Jesus in the Everyday

“Jesus and his disciples were also invited to the celebration.”
John 2:2 (Common English Bible)
            Here is a remarkable miracle, and a remarkable story of Jesus. Remarkable because it places Jesus right in the center of Jewish life, during the celebration of a wedding, when he performs his first miracle – the changing of water into wine. Jesus’ first miracle was not healing someone who is sick, casting-out an evil spirit from someone possessed, or raising the dead. Jesus’ first miracle was performed in the midst of an ordinary dilemma that seems, in many ways, embarrassingly inconsequential. During a wedding celebration, the host of the party runs out of wine for his guest. That is the dilemma. But, informs the writer of John’s Gospel, “Jesus and his disciples were invited to the celebration.” And because Jesus was present, he saves the party.
            Before Jesus began his ministry, Satan provided several opportunities for Jesus to exercise his divine powers for the extraordinary. When Jesus grew hungry, Satan asked Jesus to simply turn stone into bread and eat. Certainly, Jesus could do that! Jesus refused. Then Satan suggested that Jesus “show-off” by throwing himself off a mountain, to be caught by the arms of angels. Again, Jesus refused. Jesus isn’t interested in using his capacity for the miraculous for self-aggrandizement or for his own creature comforts. That would miss the point of why Jesus came to earth. Jesus life’s purpose is to live for others.
            This miracle announces that there is no moment of life that we ought to get along without God. It goes without saying that the moments of desperation or grief we all experience need God’s help. But so do the moments of celebration and joy. This early glimpse of Jesus ministry, his presence at a wedding feast, shows Christ most completely at home in any circumstance and occasion of life. Before Jesus would face the darker side of life, this story vividly reveals a happy Christ who knew how to have a good time. This is a side of Christ that is often overlooked.

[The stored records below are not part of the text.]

-- ==== Sys2Proof/Syntax.lean ====
section
/-! DEFINITION. The commands of the FMC16: one constructor per row of spec/opcode_table.json, in the table's order.
A request row carries the fields of Table 10-9 as the numbers its payload bytes spell (so that every out of range value
can be sent), and whether its frame was addressed to the part or broadcast (R157). An event row carries what the outside
world supplies at that event: a raw conversion, an input level, the bits of a Level Stream frame, the straps. -/

namespace Sys2Proof

/-- How a request frame is addressed (R157): to the part's own address, or to address 31. -/
inductive Dest where
  | addressed
  | broadcast
  deriving DecidableEq, Repr

/-- The level of a four-level address strap (R169). -/
inductive Strap where
  | ground
  | midRail
  | openPin
  | supply
  deriving DecidableEq, Repr

/-- One entry of a PAGE-LOAD list (R102): fader, target, and a glide that may be absent. -/
structure EntryOperand where
  fader : Nat
  target : Nat
  glide : Option Nat
  deriving DecidableEq, Repr

/-- One point of a POINTS list (R128): time, position and the shape's code. -/
structure PointOperand where
  time : Nat
  position : Nat
  shape : Nat
  deriving DecidableEq, Repr

/-- One entry of a LEVELS list (R142): meter, level and the clip mark's code. -/
structure LevelOperand where
  meter : Nat
  level : Nat
  clip : Nat
  deriving DecidableEq, Repr

/-- The seven settings of FADER-SET, each present or absent (R34). -/
structure FaderSetOperand where
  release : Option Nat
  touchEnable : Option Nat
  arrivalWindow : Option Nat
  holdWindow : Option Nat
  speedLimit : Option Nat
  reportStep : Option Nat
  detent : Option Nat
  deriving DecidableEq, Repr

/-- The eight settings of METER-SET, each present or absent (R140). In `holdTime` and `overloadHold` the wire value
65535 (all ones with the presence bit set) stands for INFINITE and LATCHED (Table 10-9). -/
structure MeterSetOperand where
  mode : Option Nat
  source : Option Nat
  scaleTable : Option Nat
  fallInterval : Option Nat
  holdTime : Option Nat
  overloadHold : Option Nat
  threshold : Option Nat
  pairLink : Option Nat
  deriving DecidableEq, Repr

/-- The commands: every row of spec/opcode_table.json, in its order. -/
inductive Instr where
  /-- MOVE (R30). -/
  | move (d : Dest) (fader target glide : Nat)
  /-- NULL (R31). -/
  | null (d : Dest) (fader glide : Nat)
  /-- STOP (R32). -/
  | stop (d : Dest) (fader : Nat)
  /-- TEACH (R33). -/
  | teach (d : Dest) (fader : Nat)
  /-- FADER-SET (R34): the fader set with bit n standing for Fn. -/
  | faderSet (d : Dest) (faders : BitVec 16) (settings : FaderSetOperand)
  /-- FADER-READ (R35). -/
  | faderRead (d : Dest) (fader : Nat)
  /-- WATCH-SET (R78). -/
  | watchSet (d : Dest) (faders : BitVec 16) (watch : Nat)
  /-- FAULT-CLEAR (R79). -/
  | faultClear (d : Dest) (fader conditions : Nat)
  /-- CALIBRATE (R81). -/
  | calibrate (d : Dest) (faders : BitVec 16)
  /-- CAL-ACCEPT (R85). -/
  | calAccept (d : Dest) (fader : Nat)
  /-- CAL-REJECT (R86). -/
  | calReject (d : Dest) (fader : Nat)
  /-- BUDGET-SET (R62). -/
  | budgetSet (d : Dest) (budget : Nat)
  /-- HEAT-SET (R69). -/
  | heatSet (d : Dest) (trip resume : Nat)
  /-- DRIVE-READ (R70). -/
  | driveRead (d : Dest)
  /-- GROUP-FORM (R91). -/
  | groupForm (d : Dest) (group master : Nat) (members : BitVec 16)
  /-- GROUP-DISSOLVE (R92). -/
  | groupDissolve (d : Dest) (group : Nat)
  /-- GROUP-READ (R93). -/
  | groupRead (d : Dest) (group : Nat)
  /-- PAGE-LOAD (R102). -/
  | pageLoad (d : Dest) (page glide : Nat) (entries : List EntryOperand)
  /-- PAGE-READ (R103). -/
  | pageRead (d : Dest) (page : Nat)
  /-- RECALL (R105): the start condition's code, and a count read with AT only. -/
  | recall (d : Dest) (tag page condition count : Nat)
  /-- FIRE (R107). -/
  | fire (d : Dest)
  /-- WITHDRAW (R114). -/
  | withdraw (d : Dest)
  /-- HALT (R115). -/
  | halt (d : Dest)
  /-- RECALL-SET (R116). -/
  | recallSet (d : Dest) (lateness expiry : Nat)
  /-- RECALL-READ (R117). -/
  | recallRead (d : Dest)
  /-- TIME-SET (R126). -/
  | timeSet (d : Dest) (count : Nat)
  /-- TRANSPORT (R124). -/
  | transport (d : Dest) (value : Nat)
  /-- TIME-SOURCE (R125). -/
  | timeSource (d : Dest) (source rate : Nat)
  /-- LANE-ENABLE (R134): the chase glide may be absent. -/
  | laneEnable (d : Dest) (fader : Nat) (chase : Option Nat)
  /-- LANE-DISABLE (R135). -/
  | laneDisable (d : Dest) (fader : Nat)
  /-- POINTS (R128). -/
  | points (d : Dest) (fader : Nat) (list : List PointOperand)
  /-- LANE-READ (R137). -/
  | laneRead (d : Dest) (fader : Nat)
  /-- METER-SET (R140): the meter set with bit n standing for Mn. -/
  | meterSet (d : Dest) (meters : BitVec 32) (settings : MeterSetOperand)
  /-- SCALE-LOAD (R148). -/
  | scaleLoad (d : Dest) (table : Nat) (thresholds : Vector Nat 40)
  /-- LEVELS (R142). -/
  | levels (d : Dest) (list : List LevelOperand)
  /-- HOLD-CLEAR (R151). -/
  | holdClear (d : Dest) (meters : BitVec 32)
  /-- BRIGHTNESS (R150). -/
  | brightness (d : Dest) (value : Nat)
  /-- STREAM-SET (R152). -/
  | streamSet (d : Dest) (base : Nat)
  /-- LINK-SET (R162). -/
  | linkSet (d : Dest) (timeout rate : Nat)
  /-- COLLECT (R165). -/
  | collect (d : Dest) (maximum : Nat)
  /-- IDENTIFY (R171). -/
  | identify (d : Dest)
  /-- STORE (R168). -/
  | store (d : Dest)
  /-- RESTART (R170). -/
  | restart (d : Dest)
  /-- UNKNOWN_KIND (R157): a valid request frame judged by its kind code and its payload's length. -/
  | unknownKind (d : Dest) (kind : Byte) (payload : List Byte)
  /-- BAD_CHECK_FRAME (R156). -/
  | badCheckFrame
  /-- FOREIGN_FRAME (R157): a valid frame judged by its address byte. -/
  | foreignFrame (address kind : Byte) (payload : List Byte)
  /-- DUPLICATE_ADDRESS_REPLY (R161). -/
  | duplicateAddressReply
  /-- FRAME_OPENING_IDLE (R155). -/
  | frameOpeningIdle
  /-- FRAME_GAP_ABANDON (R155). -/
  | frameGapAbandon
  /-- REPLY_START (R158). -/
  | replyStart
  /-- REPLY_END (R158). -/
  | replyEnd
  /-- LINK_LOST (R159): expiry of the supervision timer. -/
  | linkLost
  /-- CHIP_RESET (R169): power-on, or RESET held low. -/
  | chipReset
  /-- RESET_RELEASE (R169): RESET rises; the straps and the first conversion of each fader. -/
  | resetRelease (addr1 addr0 : Strap) (raws : Vector (BitVec 12) 16)
  /-- PART_READY (R169). -/
  | partReady
  /-- SERVO_SAMPLE (R1): the new conversion, and whether the driver fault input is active (low). -/
  | servoSample (fader : FaderIx) (raw : BitVec 12) (faultActive : Bool)
  /-- RAMP_END (R44): the servo sample at which the ramp runs out. -/
  | rampEnd (fader : FaderIx) (raw : BitVec 12) (faultActive : Bool)
  /-- ARRIVAL (R51): the servo sample at which the settle count reaches 16. -/
  | arrival (fader : FaderIx) (raw : BitVec 12) (faultActive : Bool)
  /-- TOUCH_SAMPLE (R7): whether the touch input is present (high). -/
  | touchSample (fader : FaderIx) (present : Bool)
  /-- TOUCH_ON (R22): the touch sample that completes a touch-on. -/
  | touchOn (fader : FaderIx)
  /-- TOUCH_OFF (R24): the touch sample that completes a touch-off. -/
  | touchOff (fader : FaderIx)
  /-- STALL_CONDITION (R72): the servo sample that makes STALL current. -/
  | stallCondition (fader : FaderIx) (raw : BitVec 12) (faultActive : Bool)
  /-- TRACK_CONDITION (R73): the servo sample that makes TRACK current. -/
  | trackCondition (fader : FaderIx) (raw : BitVec 12) (faultActive : Bool)
  /-- OVERCURRENT_CONDITION (R74): the servo sample that makes OVERCURRENT current. -/
  | overcurrentCondition (fader : FaderIx) (raw : BitVec 12) (faultActive : Bool)
  /-- HEAT_WINDOW_END (R64). -/
  | heatWindowEnd (fader : FaderIx)
  /-- CAL_DOWN_STOP (R82): the servo sample that ends CAL-DOWN by its stop test. -/
  | calDownStop (fader : FaderIx) (raw : BitVec 12) (faultActive : Bool)
  /-- CAL_UP_STOP (R83): the servo sample that ends CAL-UP by its stop test. -/
  | calUpStop (fader : FaderIx) (raw : BitVec 12) (faultActive : Bool)
  /-- CAL_PHASE_TIMEOUT (R84): the servo sample at which a phase has run more than 3000 ms. -/
  | calPhaseTimeout (fader : FaderIx) (raw : BitVec 12) (faultActive : Bool)
  /-- RECALL_EXPIRY (R110): an event at the open entry's fader. -/
  | recallExpiry (fader : FaderIx)
  /-- FRAME_PULSE (R121): a rising edge on FRAME. -/
  | framePulse
  /-- INTERNAL_FRAME_EVENT (R121). -/
  | internalFrameEvent
  /-- SYNC_LOSS (R122). -/
  | syncLoss
  /-- DISPLAY_FRAME (R143). -/
  | displayFrame
  /-- HOLD_EXPIRY (R145): the display frame at which the meter's hold timer expires. -/
  | holdExpiry (meter : MeterIx)
  /-- LAMP_EXPIRY (R147): the display frame at which the meter's lamp timer runs out. -/
  | lampExpiry (meter : MeterIx)
  /-- SCAN_FRAME_START (R150). -/
  | scanFrameStart
  /-- LEVEL_STREAM_FRAME (R152): the bits that arrived between two frame syncs, first bit first. -/
  | levelStreamFrame (bits : List Bool)
  /-- STREAM_LOSS (R153). -/
  | streamLoss
  /-- STORE_END (R168): `none` when the read-back equals the snapshot; otherwise the check value the store then holds. -/
  | storeEnd (differs : Option (BitVec 16))
  /-- BYTE_ARRIVAL (R155): the byte, and whether its stop bit was low. -/
  | byteArrival (byte : Byte) (stopLow : Bool)
  deriving DecidableEq, Repr

end Sys2Proof
end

            Often the church seeks to spiritualize the work of Christ and conclude that he is only in the business of saving souls and renewing lives. The unfortunate consequence is the assumption that Jesus isn’t really interested in the commonplace events of life. Yet, this first miracle story announces something quite different. Jesus went to where life was, even ordinary moments, and brought blessings. Jesus is never out of place. This story catches Jesus being interested in everyday living, and taking seriously everyday conundrums. Jesus was invited to a wedding celebration and he accepted. And his presence transformed the occasion for everyone.